Under the form of Αἶσα.
We have in Il. xviii. 327, ληΐδος αἶσα; in Od. xix. 24, ἐλπίδος αἶσα; in Il. ix. 378, τίω δέ μιν ἐν καρὸς αἴσῃ. In all these cases it is plain, that the word means not a mere part, but a part assigned upon some given principle. Hence it comes to mean either the whole share or lot assigned to a man, or the law according to which it is assigned, that is, the law under which the moral government of human life, and the distribution of good and evil, are conducted. Accordingly, we have these several senses in which it is employed.
1. The αἶσα, as the entire destiny, of an individual man, Il. i. 416. Ἐπεί νύ τοι αἶσα μίνυνθά περ, οὔτι μάλα δήν.
2. A notable part of that destiny, as his death: Τῷ οἱ ἀπεμνήσαντο καὶ ἐν θανάτοιό περ αἴσῃ. Il. xxiv. 428.
3. The moral law for the government of conduct, as in Ἕκτορ, ἐπεί με κατ’ αἶσαν ἐνίπαπες, οὐδ’ ὑπὲρ αἶσαν. Il. iii. 59.
4. That moral law as it is supposed to proceed from Jupiter; the Διὸς αἶσα, or dispensation of Jupiter; the δαίμονος αἶσα, or dispensation of Providence.

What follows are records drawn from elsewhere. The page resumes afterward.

/-- R86, R87, R89, R90, R91: what a reply of the charging car does that echoes the command of the task in
hand. GO_TO DONE spots the car. Under a CHARGE the phase START sets the started flag; the first END, or a
DONE before any END, is the CHARGE_END report with its settle expiry; DONE ends the commitment. FAILED,
REFUSED_LOCAL and STOPPED outside ALL_STOP end the commitment, set the charge fault hold and raise
CHARGE_FAULT: with no coal dropped the oven is EMPTY again at the head of the queue, or CHARGING and
broken off while two other ovens count as EMPTY; with coal dropped and no charge-end it is broken off;
after the charge-end it goes on settling. A phase and a failure in one reply are taken in this order,
which is the model's choice (log 37). Premised: the car is in service and its link stood. -/
def Obligations.ChargingCarReports : Prop :=
  ∀ (k : Nat) (f : ReplyFrame) (rep : Reply) (phase : ChargePhase) (s : State),
    f.decode .cc = some rep → rep.data = .cc phase → s.hasOven k = true →
    s.chc.task.committed = some k → s.chc.task.number = (s.machine .cc).cur.number →
    (s.machine .cc).cur.isOpen = true → rep.echo = (s.machine .cc).cur.number →
    (s.machine .cc).link = .ok → (s.machine .cc).withdrawn = false →
    (s.machine .cc).wPending = false → s.allStop = false →
    let o := s.oven k
    let replied (t : State) : Prop :=
      exec (.machineReply .cc f) s = .next (finishEvent t)
        ∧ (∀ j, j ≠ k → t.oven j = s.oven j) ∧ (∀ m, m ≠ .cc → t.machine m = s.machine m)
        ∧ { t.chc with task := s.chc.task, queue := s.chc.queue, faultHold := s.chc.faultHold
                       localSeen := s.chc.localSeen } = s.chc
        ∧ { t with machines := s.machines, ovens := s.ovens, chc := s.chc, raised := s.raised } = s
    let ended (t : State) : Prop := t.chc.task.committed = none ∧ t.chc.task.task = .none
      ∧ t.chc.task.owed = false ∧ t.chc.task.spotted = false
    let fault (t : State) : Prop := ended t ∧ t.chc.faultHold = true ∧ .chargeFault ∈ t.raised
    let fails := rep.phase = .failed ∨ rep.phase = .refusedLocal ∨ rep.phase = .stopped
    (s.chc.task.task = .goTo → (s.machine .cc).cur.kind = .goTo →
      (rep.phase = .done → ∃ t, replied t ∧ t.oven k = o ∧ t.chc.queue = s.chc.queue
        ∧ t.chc.task.committed = some k ∧ t.chc.task.spotted = true ∧ t.chc.task.task = .none)
      ∧ (fails → ∃ t, replied t ∧ fault t ∧ t.oven k = o ∧ t.chc.queue = s.chc.queue))
    ∧ ∀ c, s.chc.task.task = .charge → (s.machine .cc).cur.kind = .charge → o.charge = some c →
      let report := c.endSeen = false ∧ (phase = .ended ∨ rep.phase = .done)
      let c1 : ChargeRec :=
        if report then
          { started := true, endSeen := true, settle := some (s.now + s.chc.params.settle)
            brokenOff := false }
        else if phase = .start then { c with started := true } else c
      let o1 : Oven := { o with
        charge := some c1, chargeEnd := if report then some s.now else o.chargeEnd }
      let broken : Oven := { o1 with charge := some { c1 with brokenOff := true } }
      (rep.phase = .done → ∃ t, replied t ∧ ended t ∧ t.oven k = o1 ∧ t.chc.queue = s.chc.queue
        ∧ (t.chc.faultHold = true → s.chc.faultHold = true))
      ∧ (rep.phase = .idle ∨ rep.phase = .accepted ∨ rep.phase = .running →
        ∃ t, replied t ∧ t.chc.task = s.chc.task ∧ t.oven k = o1 ∧ t.chc.queue = s.chc.queue)
      ∧ (fails → ∃ t, replied t ∧ fault t
        ∧ (c1.endSeen = true → t.oven k = o1 ∧ t.chc.queue = s.chc.queue)
        ∧ (c1.endSeen = false → c1.started = true → t.oven k = broken ∧ t.chc.queue = s.chc.queue)
        ∧ (c1.endSeen = false → c1.started = false → s.emptyCount k < 2 →
            t.oven k = { o1 with state := .empty, charge := none, loop.command := some 0
                                 sup.deviation := none }
            ∧ t.chc.queue = k :: s.chc.queue)
        ∧ (c1.endSeen = false → c1.started = false → 2 ≤ s.emptyCount k →
            t.oven k = broken ∧ t.chc.queue = s.chc.queue))

/-- R86: CHARGE is issued to the charging car only for an oven whose both oven doors are SEATED while
MAIN_HOLD is clear, outside ALL_STOP: whenever a command leaves the car with a CHARGE under a number
it did not have before. Premised: the car's link stood, because R169 sends an open CHARGE out again
when a lost link recovers. -/
def Obligations.ChargeOnlyWhenSafe : Prop :=
  ∀ (i : Instr) (s t : State), (s.machine .cc).link = .ok → exec i s = .next t →
    (t.machine .cc).cur.kind = .charge →
    (t.machine .cc).cur.number ≠ (s.machine .cc).cur.number →
    t.mainHold = false ∧ t.allStop = false ∧ ∃ k, t.chc.task.committed = some k
      ∧ (t.oven k).ps.state = .seated ∧ (t.oven k).cs.state = .seated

5. That same law, as it is supposed to proceed from some other source, or to speak more correctly, for Homer, as the power which administers it is separately personified. This we have in the passage ἅσσα οἱ Αἶσα γεινομένῳ ἐπένησε λίνῳ, ὅτε μιν τέκε Μήτηρ, Il. xx. 127; or, again, as in Od. vii. 197; where Αἶσα is assisted in the spinning process by the Κατακλῶθες βαρεῖαι, as if it was felt that she was not strong enough to make a Destiny.
Upon the whole it appears to me that there is in the word Αἶσα only the minutest savour of the proper idea of Fate. For Fate involves these things: 1. a power dominant over man: 2. a power independent of the divinity: and 3. a power standing ideally apart from right.
Now αἶσα does not fully answer even to the first of these conceptions, since αἶσα, even when it is backed by the gods, may be overcome by the energies of man. Jupiter in the Iliad[544] ordained glory to Hector and success to the Trojans until the sunset of the day when the battle of the ships was fought: yet just before the death of Patroclus the Greeks prevailed, Il. xvi. 780.